▶ **What is being asked**
Could you write out the lines below exactly, beginning with the first and finishing with the one that contains "psec := copySector"?

----------------

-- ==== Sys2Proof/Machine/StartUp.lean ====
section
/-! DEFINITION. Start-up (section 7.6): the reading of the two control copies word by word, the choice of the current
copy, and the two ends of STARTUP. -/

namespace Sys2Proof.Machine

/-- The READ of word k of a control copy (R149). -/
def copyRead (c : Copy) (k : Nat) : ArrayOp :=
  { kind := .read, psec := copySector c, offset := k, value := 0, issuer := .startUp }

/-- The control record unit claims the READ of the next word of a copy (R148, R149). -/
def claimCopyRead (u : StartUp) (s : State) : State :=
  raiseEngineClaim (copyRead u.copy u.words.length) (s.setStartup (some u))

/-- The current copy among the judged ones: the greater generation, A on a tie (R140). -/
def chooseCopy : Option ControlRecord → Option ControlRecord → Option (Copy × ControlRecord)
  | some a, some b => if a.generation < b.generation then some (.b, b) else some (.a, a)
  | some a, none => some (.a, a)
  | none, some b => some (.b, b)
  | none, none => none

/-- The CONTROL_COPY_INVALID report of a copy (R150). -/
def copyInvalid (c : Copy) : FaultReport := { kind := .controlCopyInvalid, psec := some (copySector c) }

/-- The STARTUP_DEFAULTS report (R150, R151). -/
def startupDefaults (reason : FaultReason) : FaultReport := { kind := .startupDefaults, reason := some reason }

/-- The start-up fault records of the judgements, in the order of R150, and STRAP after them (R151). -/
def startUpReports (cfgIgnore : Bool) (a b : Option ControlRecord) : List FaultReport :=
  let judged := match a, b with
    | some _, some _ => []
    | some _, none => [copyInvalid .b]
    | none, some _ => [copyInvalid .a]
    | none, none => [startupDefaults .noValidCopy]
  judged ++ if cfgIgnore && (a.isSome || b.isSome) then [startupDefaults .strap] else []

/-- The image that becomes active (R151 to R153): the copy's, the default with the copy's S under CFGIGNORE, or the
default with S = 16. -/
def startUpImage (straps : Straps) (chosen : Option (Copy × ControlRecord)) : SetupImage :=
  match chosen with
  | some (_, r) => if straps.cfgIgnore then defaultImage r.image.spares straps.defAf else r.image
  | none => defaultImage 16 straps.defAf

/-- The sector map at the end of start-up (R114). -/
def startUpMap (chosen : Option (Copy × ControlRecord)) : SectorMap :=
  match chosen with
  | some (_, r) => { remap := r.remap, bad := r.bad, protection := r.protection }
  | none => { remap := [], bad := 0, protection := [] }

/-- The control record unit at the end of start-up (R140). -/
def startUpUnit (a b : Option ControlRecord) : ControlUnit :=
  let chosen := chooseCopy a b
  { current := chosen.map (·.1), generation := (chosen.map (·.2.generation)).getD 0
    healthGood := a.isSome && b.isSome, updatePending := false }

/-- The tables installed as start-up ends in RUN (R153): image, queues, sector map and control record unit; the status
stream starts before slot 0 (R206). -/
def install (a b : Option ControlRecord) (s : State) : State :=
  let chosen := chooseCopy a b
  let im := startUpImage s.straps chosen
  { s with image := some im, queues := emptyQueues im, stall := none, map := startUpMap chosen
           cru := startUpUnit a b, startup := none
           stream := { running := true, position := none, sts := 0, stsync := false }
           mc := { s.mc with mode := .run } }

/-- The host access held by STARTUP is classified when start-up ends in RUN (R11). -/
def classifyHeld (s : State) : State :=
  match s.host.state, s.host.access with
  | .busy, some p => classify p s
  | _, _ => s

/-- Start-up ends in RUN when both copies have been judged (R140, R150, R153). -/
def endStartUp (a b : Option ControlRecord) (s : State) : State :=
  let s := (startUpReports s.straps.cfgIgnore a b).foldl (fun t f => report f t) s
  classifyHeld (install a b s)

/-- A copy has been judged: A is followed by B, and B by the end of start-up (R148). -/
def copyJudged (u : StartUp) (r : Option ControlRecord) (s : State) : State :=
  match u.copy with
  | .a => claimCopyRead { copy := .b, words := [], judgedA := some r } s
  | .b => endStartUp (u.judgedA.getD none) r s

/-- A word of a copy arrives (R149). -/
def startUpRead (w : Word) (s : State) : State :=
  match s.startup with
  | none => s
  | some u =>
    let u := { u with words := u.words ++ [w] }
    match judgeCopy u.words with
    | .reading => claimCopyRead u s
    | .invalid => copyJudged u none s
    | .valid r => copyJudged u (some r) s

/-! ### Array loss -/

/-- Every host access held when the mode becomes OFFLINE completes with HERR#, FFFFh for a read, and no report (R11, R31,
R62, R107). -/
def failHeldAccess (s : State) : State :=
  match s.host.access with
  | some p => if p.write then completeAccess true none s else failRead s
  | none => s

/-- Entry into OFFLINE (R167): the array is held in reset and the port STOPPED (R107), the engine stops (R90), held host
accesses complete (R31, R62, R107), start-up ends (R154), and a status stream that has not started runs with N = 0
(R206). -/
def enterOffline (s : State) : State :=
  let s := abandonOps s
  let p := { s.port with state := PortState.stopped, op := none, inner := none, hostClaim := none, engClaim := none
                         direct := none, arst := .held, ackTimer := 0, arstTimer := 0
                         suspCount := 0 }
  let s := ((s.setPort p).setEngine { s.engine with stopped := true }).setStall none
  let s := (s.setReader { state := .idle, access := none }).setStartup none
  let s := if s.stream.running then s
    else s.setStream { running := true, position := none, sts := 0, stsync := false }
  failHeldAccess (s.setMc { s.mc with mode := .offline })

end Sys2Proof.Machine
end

----------------

▶ **Completed exercise**
-- ==== Sys2Proof/Machine/StartUp.lean ====
section
/-! DEFINITION. Start-up (section 7.6): the reading of the two control copies word by word, the choice of the current
copy, and the two ends of STARTUP. -/

namespace Sys2Proof.Machine

/-- The READ of word k of a control copy (R149). -/
def copyRead (c : Copy) (k : Nat) : ArrayOp :=
  { kind := .read, psec := copySector c, offset := k, value := 0, issuer := .startUp }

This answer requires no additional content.